Unless it was judged worthless as soon as it was uncrated.
Let’s face it: our scientists and engineers had to have been all over these high tech pieces of equipment, looking for secrets, knowledge, or a small edge over the competition (at that time, Russia was snapping up the German scientists and psychopaths also).
Other pieces of equipment are alleged to have come from this operation or period in time. There are all sorts of fantastic stories of advanced flying machines and even craft that resembled modern day ufo’s arriving from Germany.
So only now they are discovering carbon in the plane’s construction?
I’m not buying.
Watch and judge for yourself.

2 Comments
Gary Hethcoat
June 28th, 2009
at 1:54pm
I don’t think anyone implied that allied intelligence personnel never examined the Ho 229 after its capture. You can be sure they did, to whatever extent they could using techniques of the time. They did in fact finish some work and assemble the airframe. At least one of the outer wing panels was skinned *after* the war. It was never flown, however.

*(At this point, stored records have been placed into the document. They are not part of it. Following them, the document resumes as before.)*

-- ==== Sys2Proof/Decode.lean ====
section
/-! DEFINITION. Decoding and encoding of the two formats of spec/opcode_table.json.

- Format host_op (30_encoding.md R70): a host operation begins with its 4-bit code. The spec fixes the code and the
  operands and no serial form, so the form below is the model's (DESIGN CHOICE, logs 1 and 2): one byte whose bits 3:0
  are the code and whose bits 7:4 are 0, then the operands in the order R70 lists them. A byte is itself; a byte
  sequence is 01 before each of its bytes and 00 at its end; an operand with a default is 00 when omitted and 01 and
  then the operand when given; a list of sequences is 01 before each sequence and 00 at its end.
- Format rx_action (R73): the inbound byte, read in the decoder's state. -/

namespace Sys2Proof

/-- Why a stream of host operations is rejected. -/
inductive DecodeError where
  /-- An unassigned operation code, 0x0 or 0x7..0xD (R74 (a), R184). -/
  | unassigned (code : BitVec 4)
  /-- Bits 7:4 of an operation's first byte are not 0: no 4-bit code (log 2). -/
  | reservedBits (op : Byte)
  /-- The stream ends inside an operation (log 1). -/
  | truncated
  /-- A marker that is neither 00 nor 01 (log 1). -/
  | badMarker (m : Byte)
  deriving DecidableEq, Repr

/-- A byte sequence, and the rest of the stream. -/
def decodeSeq : List Byte → Except DecodeError (List Byte × List Byte)
  | [] => .error .truncated
  | [m] => if m = 0 then .ok ([], []) else if m = 1 then .error .truncated else .error (.badMarker m)
  | m :: b :: rest =>
    if m = 0 then .ok ([], b :: rest)
    else if m = 1 then
      match decodeSeq rest with
      | .ok (l, r) => .ok (b :: l, r)
      | .error e => .error e
    else .error (.badMarker m)

/-- The marker of an operand that may be absent: is it present? -/
def decodeMarker : List Byte → Except DecodeError (Bool × List Byte)
  | [] => .error .truncated
  | m :: rest => if m = 0 then .ok (false, rest) else if m = 1 then .ok (true, rest) else .error (.badMarker m)

/-- One byte operand. -/
def decodeByte : List Byte → Except DecodeError (Byte × List Byte)
  | [] => .error .truncated
  | b :: rest => .ok (b, rest)

/-- A byte operand with a default (R76). -/
def decodeOptByte (bs : List Byte) : Except DecodeError (Option Byte × List Byte) := do
  let (given, bs) ← decodeMarker bs
  if given then
    let (b, bs) ← decodeByte bs
    return (some b, bs)
  else return (none, bs)

/-- A byte-sequence operand with a default (R76). -/
def decodeOptSeq (bs : List Byte) : Except DecodeError (Option (List Byte) × List Byte) := do
  let (given, bs) ← decodeMarker bs
  if given then
    let (l, bs) ← decodeSeq bs
    return (some l, bs)
  else return (none, bs)

/-- A two-byte command name (R135, R137). -/
def decodeCmd (bs : List Byte) : Except DecodeError (CmdName × List Byte) := do
  let (c0, bs) ← decodeByte bs
  let (c1, bs) ← decodeByte bs
  return ({ c0 := c0, c1 := c1 }, bs)

/-- A list of byte sequences; each takes at least one byte, so the stream's length is fuel enough. -/
def decodeSeqs : Nat → List Byte → Except DecodeError (List (List Byte) × List Byte)
  | 0, _ => .error .truncated
  | fuel + 1, bs => do
    let (more, bs) ← decodeMarker bs
    if more then
      let (h, bs) ← decodeSeq bs
      let (hs, bs) ← decodeSeqs fuel bs
      return (h :: hs, bs)
    else return ([], bs)

/-- The operation that a stream begins with, and the rest of the stream: total, rejecting by name (R70, R74). -/
def decode : List Byte → Except DecodeError (Instr × List Byte)
  | [] => .error .truncated
  | op :: bs =>
    if op.extractLsb' 4 4 ≠ (0 : BitVec 4) then .error (.reservedBits op)
    else
      match (op.extractLsb' 0 4).toNat with
      | 0x1 => do
        let (b, bs) ← decodeByte bs
        return (.rxByte b, bs)
      | 0x2 => do
        let (ty, bs) ← decodeByte bs
        let (content, bs) ← decodeSeq bs
        return (.buildFrame ty content, bs)
      | 0x3 => do
        let (cmd, bs) ← decodeCmd bs
        let (params, bs) ← decodeOptSeq bs
        return (.atCommand cmd params, bs)
      | 0x4 => do
        let (dest64, bs) ← decodeSeq bs
        let (dest16, bs) ← decodeSeq bs
        let (data, bs) ← decodeSeq bs
        let (options, bs) ← decodeOptByte bs
        let (radius, bs) ← decodeOptByte bs
        return (.transmitData dest64 dest16 data options radius, bs)
      | 0x5 => do
        let (dest64, bs) ← decodeSeq bs
        let (dest16, bs) ← decodeSeq bs
        let (cmd, bs) ← decodeCmd bs
        let (params, bs) ← decodeOptSeq bs
        let (options, bs) ← decodeOptByte bs
        return (.remoteAt dest64 dest16 cmd params options, bs)
      | 0x6 => do
        let (dest64, bs) ← decodeSeq bs
        let (dest16, bs) ← decodeSeq bs
        let (route, bs) ← decodeSeqs bs.length bs
        return (.createSourceRoute dest64 dest16 route, bs)
      | 0xE => .ok (.status, bs)
      | 0xF => .ok (.reset, bs)
      | _ => .error (.unassigned (op.extractLsb' 0 4))

/-- The decoder's action for an inbound byte (R73, in the order of R100's tests). In a state no run reaches, with
`dcount > dlen`, R100's last branch takes it to CHECKSUM (log 8). -/
def selectAction (cfg : Config) (phase : Phase) (lcount : BitVec 1) (dlen dcount : U16) (b : Byte) : Instr :=
  match phase with
  | .idle => if b = cfg.sync.value then .sync b else .discard b
  | .lengthPending => if lcount = 0 then .lenHi b else .lenLo b
  | .payloadPending => if dcount.toNat < dlen.toNat then .data b else .checksum b

/-- A byte sequence in the serial form. -/
def encodeSeq : List Byte → List Byte
  | [] => [0x00]
  | b :: l => 0x01 :: b :: encodeSeq l

/-- A byte operand with a default in the serial form. -/
def encodeOptByte : Option Byte → List Byte
  | none => [0x00]
  | some b => [0x01, b]

/-- A byte-sequence operand with a default in the serial form. -/
def encodeOptSeq : Option (List Byte) → List Byte
  | none => [0x00]
  | some l => 0x01 :: encodeSeq l

/-- A list of byte sequences in the serial form. -/
def encodeSeqs : List (List Byte) → List Byte
  | [] => [0x00]
  | h :: hs => 0x01 :: encodeSeq h ++ encodeSeqs hs

/-- The words of an instruction: a host operation in the serial form (R70), a decoder action as its inbound byte (R73). -/
def encode : Instr → List Byte
  | .rxByte b => [0x01, b]
  | .buildFrame ty content => 0x02 :: ty :: encodeSeq content
  | .atCommand cmd params => 0x03 :: cmd.c0 :: cmd.c1 :: encodeOptSeq params
  | .transmitData dest64 dest16 data options radius =>
    0x04 :: encodeSeq dest64 ++ encodeSeq dest16 ++ encodeSeq data ++ encodeOptByte options ++ encodeOptByte radius
  | .remoteAt dest64 dest16 cmd params options =>
    0x05 :: encodeSeq dest64 ++ encodeSeq dest16 ++ cmd.c0 :: cmd.c1 :: encodeOptSeq params ++ encodeOptByte options
  | .createSourceRoute dest64 dest16 route => 0x06 :: encodeSeq dest64 ++ encodeSeq dest16 ++ encodeSeqs route
  | .status => [0x0E]
  | .reset => [0x0F]
  | .sync b => [b]
  | .discard b => [b]
  | .lenHi b => [b]
  | .lenLo b => [b]
  | .data b => [b]
  | .checksum c => [c]

/-- A sequence of host operations, one after the other (00_scope.md R9). -/
def encodeAll (is : List Instr) : List Byte := (is.map encode).flatten

/-- The bytes of a table word: bit 0 is the least significant bit of the first byte. -/
def wordBytes (nbits w : Nat) : List Byte :=
  (List.range ((nbits + 7) / 8)).map fun k => BitVec.ofNat 8 (w >>> (8 * k))

/-- The instruction of the table word `w`. A first byte with an assigned code is a host operation's; operand bytes above
`nbits` are 0, and the longest host operation of zeros has seven bytes. A first byte that is no assigned code is no host
operation of the table: it is read as the rx_action format's inbound byte, in the phase after reset (log 9). -/
def decodeTableWord (nbits w : Nat) : Option Instr :=
  match decode (wordBytes nbits w ++ List.replicate 8 0) with
  | .ok (i, _) => some i
  | .error (.unassigned code) => some (selectAction Config.default .idle 0 0 0 (code.zeroExtend 8))
  | .error (.reservedBits b) => some (selectAction Config.default .idle 0 0 0 b)
  | .error .truncated => none
  | .error (.badMarker _) => none

/-- The stream bytes that make the next step run the table word `w`: the operation itself, or the RX_BYTE that brings
the inbound byte of an rx_action word (log 9). -/
def fetchWordBytes (nbits w : Nat) : List Byte :=
  match decode (wordBytes nbits w ++ List.replicate 8 0) with
  | .ok (i, _) => encode i
  | .error (.unassigned code) => encode (.rxByte (code.zeroExtend 8))
  | .error (.reservedBits b) => encode (.rxByte b)
  | .error .truncated => wordBytes nbits w
  | .error (.badMarker _) => wordBytes nbits w

end Sys2Proof
end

When they were done with it, it did in fact collect dust for many, many years. Unfortunately it was stored outdoors in a wooden crate for many years, which is the reason it is in rough shape.
Gary Hethcoat
ATTICUS
July 5th, 2009
at 2:30pm
I just saw a rebroadcast of this NatGeo program, and am surprised that they would try and market it as an investigation of an example of early “stealth technology” on the part of the Nazi regime. The Horten brothers were interested in tail-less aircraft, nothing more. The reason that it was made of wood was the same reason that the DeHaviland Mosquito was made of wood (used less vital strategic materials). No one would ever suggest that the Mosquito was built with stealth in mind, right? That the HO229 aircraft was “stealthy” is just a co-incidence of the construction process. As for the “dramatic re-creation” of the Horten’s having an audience with Goering, and somehow insinuating that the Reichsmarschall was interested in defeating British radar is ridiculous! If the Nazi’s were convinced that radar was the reason that they had lost the Battle of Britian then why didn’t they just bomb the daylights out of the radar installations until the RAF was blind, THEN attack other targets. This sort of programming springs from the “fertile” minds of those who have NO appreciation for real history, and are just interested in pushing a sensational idea in order to get ratings. That the HO229 was an innovative aircraft that was steps ahead of anything the Allies had was more than reason enough to produce a TV program about it. We don’t need the false history or made up sensationalizim. It does not speak well of National Geographic.